GOAL OF THE EXERCISE. Copy the records below word for word. Stop after the line that contains "column (R141). -/".

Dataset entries
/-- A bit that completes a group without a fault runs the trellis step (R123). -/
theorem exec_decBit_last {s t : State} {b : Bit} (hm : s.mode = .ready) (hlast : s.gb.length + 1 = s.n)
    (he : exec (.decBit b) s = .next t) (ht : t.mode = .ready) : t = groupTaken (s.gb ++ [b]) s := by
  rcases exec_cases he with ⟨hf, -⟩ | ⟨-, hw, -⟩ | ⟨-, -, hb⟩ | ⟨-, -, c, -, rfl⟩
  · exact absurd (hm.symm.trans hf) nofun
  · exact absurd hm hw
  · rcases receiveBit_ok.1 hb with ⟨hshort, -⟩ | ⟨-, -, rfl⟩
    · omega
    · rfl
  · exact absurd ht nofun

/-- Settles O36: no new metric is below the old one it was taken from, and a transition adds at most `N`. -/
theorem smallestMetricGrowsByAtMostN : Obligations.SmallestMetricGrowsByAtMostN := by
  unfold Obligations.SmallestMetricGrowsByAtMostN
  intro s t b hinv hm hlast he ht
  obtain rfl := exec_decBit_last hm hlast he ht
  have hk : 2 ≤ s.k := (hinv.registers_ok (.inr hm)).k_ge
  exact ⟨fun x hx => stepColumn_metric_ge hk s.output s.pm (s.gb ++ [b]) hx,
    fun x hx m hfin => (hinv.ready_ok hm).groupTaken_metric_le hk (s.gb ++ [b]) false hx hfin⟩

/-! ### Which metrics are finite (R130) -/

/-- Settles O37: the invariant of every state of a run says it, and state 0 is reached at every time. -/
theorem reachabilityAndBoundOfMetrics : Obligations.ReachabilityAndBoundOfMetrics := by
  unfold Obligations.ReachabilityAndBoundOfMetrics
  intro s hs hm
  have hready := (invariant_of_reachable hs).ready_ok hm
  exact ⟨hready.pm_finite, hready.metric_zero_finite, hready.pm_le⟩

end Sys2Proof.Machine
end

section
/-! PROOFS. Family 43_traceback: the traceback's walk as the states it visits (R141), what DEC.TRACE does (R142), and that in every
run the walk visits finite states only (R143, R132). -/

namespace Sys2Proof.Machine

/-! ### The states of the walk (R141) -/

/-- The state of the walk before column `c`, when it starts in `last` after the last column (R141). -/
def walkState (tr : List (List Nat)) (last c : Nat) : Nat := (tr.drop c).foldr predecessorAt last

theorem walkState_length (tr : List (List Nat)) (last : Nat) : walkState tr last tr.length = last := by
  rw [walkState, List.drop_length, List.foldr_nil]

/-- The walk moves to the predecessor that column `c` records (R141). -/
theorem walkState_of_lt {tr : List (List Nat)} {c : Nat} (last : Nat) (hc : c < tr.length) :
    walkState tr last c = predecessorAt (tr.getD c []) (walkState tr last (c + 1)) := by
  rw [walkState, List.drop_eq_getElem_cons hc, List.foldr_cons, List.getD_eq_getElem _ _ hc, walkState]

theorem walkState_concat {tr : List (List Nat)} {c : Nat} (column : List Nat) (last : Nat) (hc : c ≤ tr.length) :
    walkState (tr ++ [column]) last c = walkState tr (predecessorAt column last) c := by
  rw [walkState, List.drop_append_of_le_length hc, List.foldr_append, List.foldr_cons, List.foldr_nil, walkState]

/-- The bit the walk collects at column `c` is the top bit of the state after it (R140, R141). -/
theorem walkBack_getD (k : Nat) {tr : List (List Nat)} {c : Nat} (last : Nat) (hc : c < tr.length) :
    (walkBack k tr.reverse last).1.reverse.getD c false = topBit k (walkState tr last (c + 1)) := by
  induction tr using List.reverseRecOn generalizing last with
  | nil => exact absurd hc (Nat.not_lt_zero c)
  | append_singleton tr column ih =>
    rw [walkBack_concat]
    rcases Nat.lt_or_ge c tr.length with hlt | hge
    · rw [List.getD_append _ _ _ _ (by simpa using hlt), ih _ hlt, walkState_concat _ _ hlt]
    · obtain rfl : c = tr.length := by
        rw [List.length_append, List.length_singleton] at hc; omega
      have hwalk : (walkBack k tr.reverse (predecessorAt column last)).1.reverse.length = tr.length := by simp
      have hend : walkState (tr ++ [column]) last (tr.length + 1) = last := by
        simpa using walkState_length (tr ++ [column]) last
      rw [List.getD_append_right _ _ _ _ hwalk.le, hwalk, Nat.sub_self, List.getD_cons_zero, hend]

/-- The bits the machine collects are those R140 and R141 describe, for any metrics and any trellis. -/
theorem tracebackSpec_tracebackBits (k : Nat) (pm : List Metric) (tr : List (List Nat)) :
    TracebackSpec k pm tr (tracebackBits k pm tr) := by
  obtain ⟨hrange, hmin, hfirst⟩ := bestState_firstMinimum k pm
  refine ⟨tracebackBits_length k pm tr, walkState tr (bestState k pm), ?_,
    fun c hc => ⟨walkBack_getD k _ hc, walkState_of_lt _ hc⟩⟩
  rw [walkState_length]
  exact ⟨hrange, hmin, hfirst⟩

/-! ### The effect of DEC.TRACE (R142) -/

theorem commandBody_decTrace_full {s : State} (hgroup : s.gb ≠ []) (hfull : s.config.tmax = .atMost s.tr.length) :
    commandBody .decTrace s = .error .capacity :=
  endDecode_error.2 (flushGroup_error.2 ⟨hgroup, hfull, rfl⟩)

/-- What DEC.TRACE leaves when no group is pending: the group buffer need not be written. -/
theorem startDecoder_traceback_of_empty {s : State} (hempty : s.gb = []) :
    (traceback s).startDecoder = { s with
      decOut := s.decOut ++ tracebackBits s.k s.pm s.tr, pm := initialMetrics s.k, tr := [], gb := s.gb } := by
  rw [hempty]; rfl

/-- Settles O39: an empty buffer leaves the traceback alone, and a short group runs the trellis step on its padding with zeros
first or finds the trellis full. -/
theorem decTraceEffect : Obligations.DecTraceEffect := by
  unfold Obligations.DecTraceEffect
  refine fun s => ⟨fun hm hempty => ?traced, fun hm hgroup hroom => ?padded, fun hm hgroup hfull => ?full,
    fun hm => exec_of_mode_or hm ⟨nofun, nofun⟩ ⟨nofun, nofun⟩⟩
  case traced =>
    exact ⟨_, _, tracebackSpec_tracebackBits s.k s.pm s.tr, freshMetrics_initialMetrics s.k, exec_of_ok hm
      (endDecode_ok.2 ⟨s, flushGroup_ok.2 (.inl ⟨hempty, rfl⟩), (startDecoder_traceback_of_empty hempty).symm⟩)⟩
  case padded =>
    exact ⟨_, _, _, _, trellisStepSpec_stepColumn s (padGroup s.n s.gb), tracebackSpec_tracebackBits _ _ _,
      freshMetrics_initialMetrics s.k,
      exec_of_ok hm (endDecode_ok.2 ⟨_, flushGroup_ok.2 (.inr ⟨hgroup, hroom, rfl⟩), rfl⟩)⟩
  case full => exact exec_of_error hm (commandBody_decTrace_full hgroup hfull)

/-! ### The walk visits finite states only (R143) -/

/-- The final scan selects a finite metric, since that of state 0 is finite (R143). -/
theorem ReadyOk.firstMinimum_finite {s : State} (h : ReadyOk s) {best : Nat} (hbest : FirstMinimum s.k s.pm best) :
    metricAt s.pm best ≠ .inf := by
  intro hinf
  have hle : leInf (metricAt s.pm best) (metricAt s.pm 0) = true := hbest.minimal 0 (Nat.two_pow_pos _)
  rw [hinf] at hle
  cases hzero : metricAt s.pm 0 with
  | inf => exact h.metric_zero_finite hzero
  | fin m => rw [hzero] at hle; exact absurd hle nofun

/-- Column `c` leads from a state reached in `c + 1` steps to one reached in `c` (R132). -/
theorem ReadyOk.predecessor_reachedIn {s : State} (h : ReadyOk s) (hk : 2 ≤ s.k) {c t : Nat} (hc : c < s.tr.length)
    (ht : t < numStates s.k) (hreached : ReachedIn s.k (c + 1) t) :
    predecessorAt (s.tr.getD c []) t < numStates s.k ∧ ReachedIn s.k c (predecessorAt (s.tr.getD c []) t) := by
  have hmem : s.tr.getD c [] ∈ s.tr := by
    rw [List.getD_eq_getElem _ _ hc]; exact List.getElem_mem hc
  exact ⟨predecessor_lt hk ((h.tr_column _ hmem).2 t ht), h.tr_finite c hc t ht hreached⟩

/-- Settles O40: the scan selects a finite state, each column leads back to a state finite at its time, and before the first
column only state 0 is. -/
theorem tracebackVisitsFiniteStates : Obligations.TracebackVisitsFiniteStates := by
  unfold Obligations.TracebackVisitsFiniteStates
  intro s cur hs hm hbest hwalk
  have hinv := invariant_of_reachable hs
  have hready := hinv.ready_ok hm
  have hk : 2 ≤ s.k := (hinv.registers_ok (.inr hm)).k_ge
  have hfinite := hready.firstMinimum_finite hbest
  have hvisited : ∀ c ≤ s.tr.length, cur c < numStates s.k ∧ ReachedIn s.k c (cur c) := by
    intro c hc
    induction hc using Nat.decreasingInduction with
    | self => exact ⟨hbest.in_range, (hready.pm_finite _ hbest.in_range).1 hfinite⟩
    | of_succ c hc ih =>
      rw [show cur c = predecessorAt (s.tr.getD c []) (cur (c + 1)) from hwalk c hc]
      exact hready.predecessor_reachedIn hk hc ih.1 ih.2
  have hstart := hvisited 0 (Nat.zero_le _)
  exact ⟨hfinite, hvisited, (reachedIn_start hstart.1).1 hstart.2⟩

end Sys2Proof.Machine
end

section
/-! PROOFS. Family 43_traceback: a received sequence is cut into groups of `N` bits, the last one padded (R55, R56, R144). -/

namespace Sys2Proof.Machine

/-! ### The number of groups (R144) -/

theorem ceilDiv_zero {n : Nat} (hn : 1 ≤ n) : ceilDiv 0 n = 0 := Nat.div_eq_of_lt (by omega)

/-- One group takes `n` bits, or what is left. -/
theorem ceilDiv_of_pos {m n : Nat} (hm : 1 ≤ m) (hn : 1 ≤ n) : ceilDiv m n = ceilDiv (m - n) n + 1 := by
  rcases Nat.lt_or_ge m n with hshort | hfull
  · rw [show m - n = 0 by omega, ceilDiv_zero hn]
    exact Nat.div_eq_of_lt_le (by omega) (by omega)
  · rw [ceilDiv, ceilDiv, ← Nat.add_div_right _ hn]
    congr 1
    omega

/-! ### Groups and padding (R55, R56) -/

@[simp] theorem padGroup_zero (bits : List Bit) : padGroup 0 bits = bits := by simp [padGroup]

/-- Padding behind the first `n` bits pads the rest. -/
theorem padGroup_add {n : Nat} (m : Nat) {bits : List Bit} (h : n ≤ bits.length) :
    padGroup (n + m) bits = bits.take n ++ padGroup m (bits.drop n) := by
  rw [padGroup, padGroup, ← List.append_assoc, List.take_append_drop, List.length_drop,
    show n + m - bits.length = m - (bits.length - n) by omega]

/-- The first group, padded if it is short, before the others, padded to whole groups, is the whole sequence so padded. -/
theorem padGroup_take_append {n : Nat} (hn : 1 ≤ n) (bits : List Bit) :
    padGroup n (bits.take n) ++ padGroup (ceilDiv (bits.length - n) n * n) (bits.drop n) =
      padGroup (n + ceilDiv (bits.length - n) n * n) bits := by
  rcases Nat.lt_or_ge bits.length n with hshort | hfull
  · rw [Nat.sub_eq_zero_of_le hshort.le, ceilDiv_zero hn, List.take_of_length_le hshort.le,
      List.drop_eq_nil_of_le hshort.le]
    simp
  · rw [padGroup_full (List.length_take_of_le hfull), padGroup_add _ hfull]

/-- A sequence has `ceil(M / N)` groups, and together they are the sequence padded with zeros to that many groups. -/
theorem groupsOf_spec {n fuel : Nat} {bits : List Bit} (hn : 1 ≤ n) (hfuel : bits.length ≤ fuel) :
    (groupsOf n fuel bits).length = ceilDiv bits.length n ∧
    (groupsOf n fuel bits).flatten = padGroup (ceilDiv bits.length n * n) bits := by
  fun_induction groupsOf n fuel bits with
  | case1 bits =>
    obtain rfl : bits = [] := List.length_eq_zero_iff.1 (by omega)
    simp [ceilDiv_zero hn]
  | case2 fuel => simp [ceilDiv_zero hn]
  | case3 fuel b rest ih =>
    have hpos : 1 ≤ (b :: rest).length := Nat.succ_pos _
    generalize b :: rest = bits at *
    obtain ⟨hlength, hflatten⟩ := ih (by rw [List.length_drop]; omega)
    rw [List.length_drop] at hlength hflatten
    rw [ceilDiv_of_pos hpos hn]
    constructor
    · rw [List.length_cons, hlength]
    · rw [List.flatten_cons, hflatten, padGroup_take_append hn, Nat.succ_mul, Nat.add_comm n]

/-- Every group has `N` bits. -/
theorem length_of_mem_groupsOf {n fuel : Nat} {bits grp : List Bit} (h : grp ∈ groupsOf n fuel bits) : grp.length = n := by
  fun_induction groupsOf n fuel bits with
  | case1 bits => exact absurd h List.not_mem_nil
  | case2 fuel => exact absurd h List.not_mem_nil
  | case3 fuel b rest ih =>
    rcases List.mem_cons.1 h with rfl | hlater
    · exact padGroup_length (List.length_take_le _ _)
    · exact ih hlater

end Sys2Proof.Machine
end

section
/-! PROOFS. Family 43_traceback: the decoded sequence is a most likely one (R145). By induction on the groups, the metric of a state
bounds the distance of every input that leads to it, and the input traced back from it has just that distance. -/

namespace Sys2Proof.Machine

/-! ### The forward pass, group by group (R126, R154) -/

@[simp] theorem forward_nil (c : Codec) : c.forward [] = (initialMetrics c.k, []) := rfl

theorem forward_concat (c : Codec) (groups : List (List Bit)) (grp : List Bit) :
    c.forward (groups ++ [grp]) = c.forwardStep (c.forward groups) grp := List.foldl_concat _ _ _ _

WRITTEN REPLY.
/-- A bit that completes a group without a fault runs the trellis step (R123). -/
theorem exec_decBit_last {s t : State} {b : Bit} (hm : s.mode = .ready) (hlast : s.gb.length + 1 = s.n)
    (he : exec (.decBit b) s = .next t) (ht : t.mode = .ready) : t = groupTaken (s.gb ++ [b]) s := by
  rcases exec_cases he with ⟨hf, -⟩ | ⟨-, hw, -⟩ | ⟨-, -, hb⟩ | ⟨-, -, c, -, rfl⟩
  · exact absurd (hm.symm.trans hf) nofun
  · exact absurd hm hw
  · rcases receiveBit_ok.1 hb with ⟨hshort, -⟩ | ⟨-, -, rfl⟩
    · omega
    · rfl
  · exact absurd ht nofun

/-- Settles O36: no new metric is below the old one it was taken from, and a transition adds at most `N`. -/
theorem smallestMetricGrowsByAtMostN : Obligations.SmallestMetricGrowsByAtMostN := by
  unfold Obligations.SmallestMetricGrowsByAtMostN
  intro s t b hinv hm hlast he ht
  obtain rfl := exec_decBit_last hm hlast he ht
  have hk : 2 ≤ s.k := (hinv.registers_ok (.inr hm)).k_ge
  exact ⟨fun x hx => stepColumn_metric_ge hk s.output s.pm (s.gb ++ [b]) hx,
    fun x hx m hfin => (hinv.ready_ok hm).groupTaken_metric_le hk (s.gb ++ [b]) false hx hfin⟩

/-! ### Which metrics are finite (R130) -/

/-- Settles O37: the invariant of every state of a run says it, and state 0 is reached at every time. -/
theorem reachabilityAndBoundOfMetrics : Obligations.ReachabilityAndBoundOfMetrics := by
  unfold Obligations.ReachabilityAndBoundOfMetrics
  intro s hs hm
  have hready := (invariant_of_reachable hs).ready_ok hm
  exact ⟨hready.pm_finite, hready.metric_zero_finite, hready.pm_le⟩

end Sys2Proof.Machine
end

section
/-! PROOFS. Family 43_traceback: the traceback's walk as the states it visits (R141), what DEC.TRACE does (R142), and that in every
run the walk visits finite states only (R143, R132). -/

namespace Sys2Proof.Machine

/-! ### The states of the walk (R141) -/

/-- The state of the walk before column `c`, when it starts in `last` after the last column (R141). -/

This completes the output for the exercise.